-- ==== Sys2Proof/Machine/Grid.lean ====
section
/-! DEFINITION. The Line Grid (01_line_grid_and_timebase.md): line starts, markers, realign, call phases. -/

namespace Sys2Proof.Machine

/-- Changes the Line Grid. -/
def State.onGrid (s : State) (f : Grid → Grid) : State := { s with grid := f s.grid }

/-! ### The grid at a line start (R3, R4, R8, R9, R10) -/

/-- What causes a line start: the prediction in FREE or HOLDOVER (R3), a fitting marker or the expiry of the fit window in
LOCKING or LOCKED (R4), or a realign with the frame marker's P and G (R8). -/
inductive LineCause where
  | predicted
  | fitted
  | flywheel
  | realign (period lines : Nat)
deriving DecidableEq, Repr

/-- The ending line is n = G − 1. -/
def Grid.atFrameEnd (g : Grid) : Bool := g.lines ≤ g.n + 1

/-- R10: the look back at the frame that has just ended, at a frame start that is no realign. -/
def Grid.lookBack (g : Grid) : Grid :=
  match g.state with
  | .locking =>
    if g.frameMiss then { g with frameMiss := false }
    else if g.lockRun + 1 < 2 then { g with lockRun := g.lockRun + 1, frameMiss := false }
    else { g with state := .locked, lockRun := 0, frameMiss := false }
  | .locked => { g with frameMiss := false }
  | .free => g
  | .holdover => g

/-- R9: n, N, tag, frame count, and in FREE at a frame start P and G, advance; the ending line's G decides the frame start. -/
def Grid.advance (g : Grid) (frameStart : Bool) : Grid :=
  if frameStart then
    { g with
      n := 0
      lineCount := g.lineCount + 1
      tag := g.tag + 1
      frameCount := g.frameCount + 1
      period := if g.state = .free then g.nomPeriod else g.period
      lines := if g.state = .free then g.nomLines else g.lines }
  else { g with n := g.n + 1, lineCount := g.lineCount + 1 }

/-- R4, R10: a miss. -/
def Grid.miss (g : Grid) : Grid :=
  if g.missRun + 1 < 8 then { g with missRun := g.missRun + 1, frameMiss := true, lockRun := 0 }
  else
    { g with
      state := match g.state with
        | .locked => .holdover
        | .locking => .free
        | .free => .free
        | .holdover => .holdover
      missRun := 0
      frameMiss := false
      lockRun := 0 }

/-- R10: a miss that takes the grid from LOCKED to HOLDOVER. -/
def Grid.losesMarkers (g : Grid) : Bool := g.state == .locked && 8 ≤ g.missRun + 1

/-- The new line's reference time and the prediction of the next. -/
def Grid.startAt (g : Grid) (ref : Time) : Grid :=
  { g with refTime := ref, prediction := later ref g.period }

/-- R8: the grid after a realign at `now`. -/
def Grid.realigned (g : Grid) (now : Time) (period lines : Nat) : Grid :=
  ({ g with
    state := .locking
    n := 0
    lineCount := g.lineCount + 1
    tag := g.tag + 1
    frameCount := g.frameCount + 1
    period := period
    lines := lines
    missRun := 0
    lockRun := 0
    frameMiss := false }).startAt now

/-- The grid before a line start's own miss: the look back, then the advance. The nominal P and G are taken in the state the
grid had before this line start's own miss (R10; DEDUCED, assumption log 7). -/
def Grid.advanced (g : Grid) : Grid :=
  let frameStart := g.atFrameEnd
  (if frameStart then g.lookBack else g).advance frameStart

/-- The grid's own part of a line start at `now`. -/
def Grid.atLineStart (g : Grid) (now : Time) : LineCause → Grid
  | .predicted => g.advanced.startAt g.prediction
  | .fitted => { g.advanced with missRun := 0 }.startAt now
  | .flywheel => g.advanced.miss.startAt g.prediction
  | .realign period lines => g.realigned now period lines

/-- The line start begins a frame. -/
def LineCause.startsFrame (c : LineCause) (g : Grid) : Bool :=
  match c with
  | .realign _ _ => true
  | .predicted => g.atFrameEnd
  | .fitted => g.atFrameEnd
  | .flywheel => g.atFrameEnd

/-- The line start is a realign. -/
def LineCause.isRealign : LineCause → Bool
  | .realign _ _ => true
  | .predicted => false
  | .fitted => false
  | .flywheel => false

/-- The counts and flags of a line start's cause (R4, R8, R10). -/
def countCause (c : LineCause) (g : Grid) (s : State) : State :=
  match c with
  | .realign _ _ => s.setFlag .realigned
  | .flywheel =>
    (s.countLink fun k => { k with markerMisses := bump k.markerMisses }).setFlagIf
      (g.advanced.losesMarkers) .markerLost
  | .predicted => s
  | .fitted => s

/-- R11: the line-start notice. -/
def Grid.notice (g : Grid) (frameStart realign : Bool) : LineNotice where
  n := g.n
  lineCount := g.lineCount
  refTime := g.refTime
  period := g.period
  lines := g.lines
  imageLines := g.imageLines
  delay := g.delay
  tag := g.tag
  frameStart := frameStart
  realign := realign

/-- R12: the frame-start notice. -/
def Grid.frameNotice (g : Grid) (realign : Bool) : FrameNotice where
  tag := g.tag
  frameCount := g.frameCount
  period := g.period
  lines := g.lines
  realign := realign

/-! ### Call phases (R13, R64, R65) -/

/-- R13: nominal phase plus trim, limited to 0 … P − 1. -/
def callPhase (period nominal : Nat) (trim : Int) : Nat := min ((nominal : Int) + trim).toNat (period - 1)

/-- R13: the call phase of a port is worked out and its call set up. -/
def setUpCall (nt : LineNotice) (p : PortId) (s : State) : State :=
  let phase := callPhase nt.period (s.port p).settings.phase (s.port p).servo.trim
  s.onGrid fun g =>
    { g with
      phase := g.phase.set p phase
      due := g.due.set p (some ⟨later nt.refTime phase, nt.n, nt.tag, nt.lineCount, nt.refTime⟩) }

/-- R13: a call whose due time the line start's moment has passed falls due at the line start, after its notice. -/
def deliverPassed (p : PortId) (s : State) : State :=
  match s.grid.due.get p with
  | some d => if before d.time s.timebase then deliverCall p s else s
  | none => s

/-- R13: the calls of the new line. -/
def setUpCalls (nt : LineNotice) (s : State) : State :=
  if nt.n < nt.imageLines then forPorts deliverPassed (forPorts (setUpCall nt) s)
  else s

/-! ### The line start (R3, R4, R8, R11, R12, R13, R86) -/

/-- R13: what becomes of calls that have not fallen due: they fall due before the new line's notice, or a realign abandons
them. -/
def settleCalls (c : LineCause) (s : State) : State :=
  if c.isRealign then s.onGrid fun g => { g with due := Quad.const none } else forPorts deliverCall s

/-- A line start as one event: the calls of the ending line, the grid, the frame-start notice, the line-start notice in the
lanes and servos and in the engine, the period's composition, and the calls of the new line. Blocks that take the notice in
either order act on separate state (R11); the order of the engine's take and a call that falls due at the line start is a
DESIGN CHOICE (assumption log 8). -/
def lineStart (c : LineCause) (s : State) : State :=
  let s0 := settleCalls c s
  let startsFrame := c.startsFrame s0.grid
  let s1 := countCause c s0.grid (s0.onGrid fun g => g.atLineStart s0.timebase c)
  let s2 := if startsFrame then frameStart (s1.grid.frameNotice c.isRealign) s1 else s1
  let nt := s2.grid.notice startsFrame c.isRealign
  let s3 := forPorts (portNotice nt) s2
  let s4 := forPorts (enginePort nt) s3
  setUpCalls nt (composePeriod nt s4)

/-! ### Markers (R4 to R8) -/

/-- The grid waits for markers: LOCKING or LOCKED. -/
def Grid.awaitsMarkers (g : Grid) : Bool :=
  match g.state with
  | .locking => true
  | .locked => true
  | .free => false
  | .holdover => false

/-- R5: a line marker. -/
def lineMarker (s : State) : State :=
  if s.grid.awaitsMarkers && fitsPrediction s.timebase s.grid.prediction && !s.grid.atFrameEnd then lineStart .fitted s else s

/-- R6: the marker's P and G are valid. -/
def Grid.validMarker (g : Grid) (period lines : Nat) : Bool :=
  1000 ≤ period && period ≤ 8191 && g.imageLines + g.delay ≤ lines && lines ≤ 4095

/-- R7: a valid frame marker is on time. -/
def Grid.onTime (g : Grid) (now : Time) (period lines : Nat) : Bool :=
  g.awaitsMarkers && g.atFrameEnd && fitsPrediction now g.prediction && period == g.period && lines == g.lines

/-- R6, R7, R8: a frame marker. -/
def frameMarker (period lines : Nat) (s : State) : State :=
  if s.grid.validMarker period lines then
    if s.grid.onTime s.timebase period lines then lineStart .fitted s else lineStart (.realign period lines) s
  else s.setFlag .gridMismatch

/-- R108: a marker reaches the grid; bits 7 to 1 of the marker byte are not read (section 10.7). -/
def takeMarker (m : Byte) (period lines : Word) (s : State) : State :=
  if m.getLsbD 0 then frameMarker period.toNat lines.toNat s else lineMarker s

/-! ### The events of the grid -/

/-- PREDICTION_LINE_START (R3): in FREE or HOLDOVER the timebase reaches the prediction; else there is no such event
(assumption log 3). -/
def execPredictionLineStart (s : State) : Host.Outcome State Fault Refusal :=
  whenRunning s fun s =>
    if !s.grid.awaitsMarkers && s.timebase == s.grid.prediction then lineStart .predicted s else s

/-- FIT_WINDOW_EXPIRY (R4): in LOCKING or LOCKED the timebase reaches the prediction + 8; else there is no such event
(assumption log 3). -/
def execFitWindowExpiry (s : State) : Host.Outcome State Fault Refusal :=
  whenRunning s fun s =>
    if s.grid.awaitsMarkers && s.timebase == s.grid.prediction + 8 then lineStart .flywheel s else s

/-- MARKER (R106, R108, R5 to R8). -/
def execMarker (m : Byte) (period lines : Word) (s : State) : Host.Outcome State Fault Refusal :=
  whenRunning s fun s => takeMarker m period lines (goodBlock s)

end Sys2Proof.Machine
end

------------------------------------------------------------------------

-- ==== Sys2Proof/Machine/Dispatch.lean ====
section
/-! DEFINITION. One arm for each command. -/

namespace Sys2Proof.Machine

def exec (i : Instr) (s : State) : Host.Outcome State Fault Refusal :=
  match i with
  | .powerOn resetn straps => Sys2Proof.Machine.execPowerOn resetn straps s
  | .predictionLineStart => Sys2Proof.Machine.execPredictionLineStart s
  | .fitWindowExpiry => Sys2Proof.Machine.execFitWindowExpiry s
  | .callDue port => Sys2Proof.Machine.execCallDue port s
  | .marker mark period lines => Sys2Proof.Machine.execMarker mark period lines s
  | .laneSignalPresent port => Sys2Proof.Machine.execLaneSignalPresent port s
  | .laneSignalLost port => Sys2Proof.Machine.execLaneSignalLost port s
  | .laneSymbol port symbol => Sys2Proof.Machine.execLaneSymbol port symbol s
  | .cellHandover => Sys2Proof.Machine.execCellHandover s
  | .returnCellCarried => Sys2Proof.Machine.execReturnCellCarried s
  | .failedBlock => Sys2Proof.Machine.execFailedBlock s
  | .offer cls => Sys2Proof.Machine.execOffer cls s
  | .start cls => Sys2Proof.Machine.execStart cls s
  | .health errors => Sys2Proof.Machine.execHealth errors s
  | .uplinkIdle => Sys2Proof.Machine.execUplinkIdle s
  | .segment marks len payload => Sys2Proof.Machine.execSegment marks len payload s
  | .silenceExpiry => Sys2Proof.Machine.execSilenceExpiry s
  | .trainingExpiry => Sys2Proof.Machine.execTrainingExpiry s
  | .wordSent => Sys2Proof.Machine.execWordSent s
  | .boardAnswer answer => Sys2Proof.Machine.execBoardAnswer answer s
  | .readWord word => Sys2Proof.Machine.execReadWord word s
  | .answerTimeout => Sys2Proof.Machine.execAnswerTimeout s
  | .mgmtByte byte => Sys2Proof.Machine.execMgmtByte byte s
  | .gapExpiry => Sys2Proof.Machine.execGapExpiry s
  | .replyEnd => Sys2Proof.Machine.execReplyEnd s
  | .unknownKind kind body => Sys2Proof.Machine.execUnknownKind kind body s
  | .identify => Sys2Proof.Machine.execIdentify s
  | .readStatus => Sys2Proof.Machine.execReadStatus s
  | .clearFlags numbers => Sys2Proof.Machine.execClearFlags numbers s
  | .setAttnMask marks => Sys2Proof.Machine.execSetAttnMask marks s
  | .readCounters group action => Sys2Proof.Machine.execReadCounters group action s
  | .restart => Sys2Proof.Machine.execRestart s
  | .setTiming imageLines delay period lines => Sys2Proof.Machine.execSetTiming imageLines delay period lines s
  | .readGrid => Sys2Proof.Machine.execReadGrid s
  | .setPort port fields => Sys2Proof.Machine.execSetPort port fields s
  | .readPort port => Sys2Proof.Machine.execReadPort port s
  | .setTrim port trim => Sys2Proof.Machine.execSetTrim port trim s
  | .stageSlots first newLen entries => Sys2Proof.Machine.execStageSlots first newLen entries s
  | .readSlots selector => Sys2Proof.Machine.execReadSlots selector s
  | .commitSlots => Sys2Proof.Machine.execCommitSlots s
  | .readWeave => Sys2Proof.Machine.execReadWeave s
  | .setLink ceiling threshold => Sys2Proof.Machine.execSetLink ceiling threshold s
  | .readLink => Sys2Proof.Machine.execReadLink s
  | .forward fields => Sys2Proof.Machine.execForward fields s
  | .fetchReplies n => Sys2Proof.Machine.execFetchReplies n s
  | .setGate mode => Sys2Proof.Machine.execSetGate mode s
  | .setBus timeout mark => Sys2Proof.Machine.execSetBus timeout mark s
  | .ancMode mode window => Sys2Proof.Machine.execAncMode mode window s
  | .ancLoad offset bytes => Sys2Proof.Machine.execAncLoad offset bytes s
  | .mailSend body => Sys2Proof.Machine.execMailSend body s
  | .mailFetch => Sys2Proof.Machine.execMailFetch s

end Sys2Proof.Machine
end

------------------------------------------------------------------------

— The task —
Your answer should consist only of the lines above between the line holding "-- ==== Sys2Proof/Machine/Grid.lean" and the line holding "def Grid.lookBack (g", inclusive, each transcribed exactly.

— Task answer —
-- ==== Sys2Proof/Machine/Grid.lean ====
section
/-! DEFINITION. The Line Grid (01_line_grid_and_timebase.md): line starts, markers, realign, call phases. -/

namespace Sys2Proof.Machine

/-- Changes the Line Grid. -/
def State.onGrid (s : State) (f : Grid → Grid) : State := { s with grid := f s.grid }

/-! ### The grid at a line start (R3, R4, R8, R9, R10) -/

/-- What causes a line start: the prediction in FREE or HOLDOVER (R3), a fitting marker or the expiry of the fit window in
LOCKING or LOCKED (R4), or a realign with the frame marker's P and G (R8). -/
inductive LineCause where
  | predicted
  | fitted
  | flywheel
  | realign (period lines : Nat)
deriving DecidableEq, Repr

/-- The ending line is n = G − 1. -/
def Grid.atFrameEnd (g : Grid) : Bool := g.lines ≤ g.n + 1

/-- R10: the look back at the frame that has just ended, at a frame start that is no realign. -/
def Grid.lookBack (g : Grid) : Grid :=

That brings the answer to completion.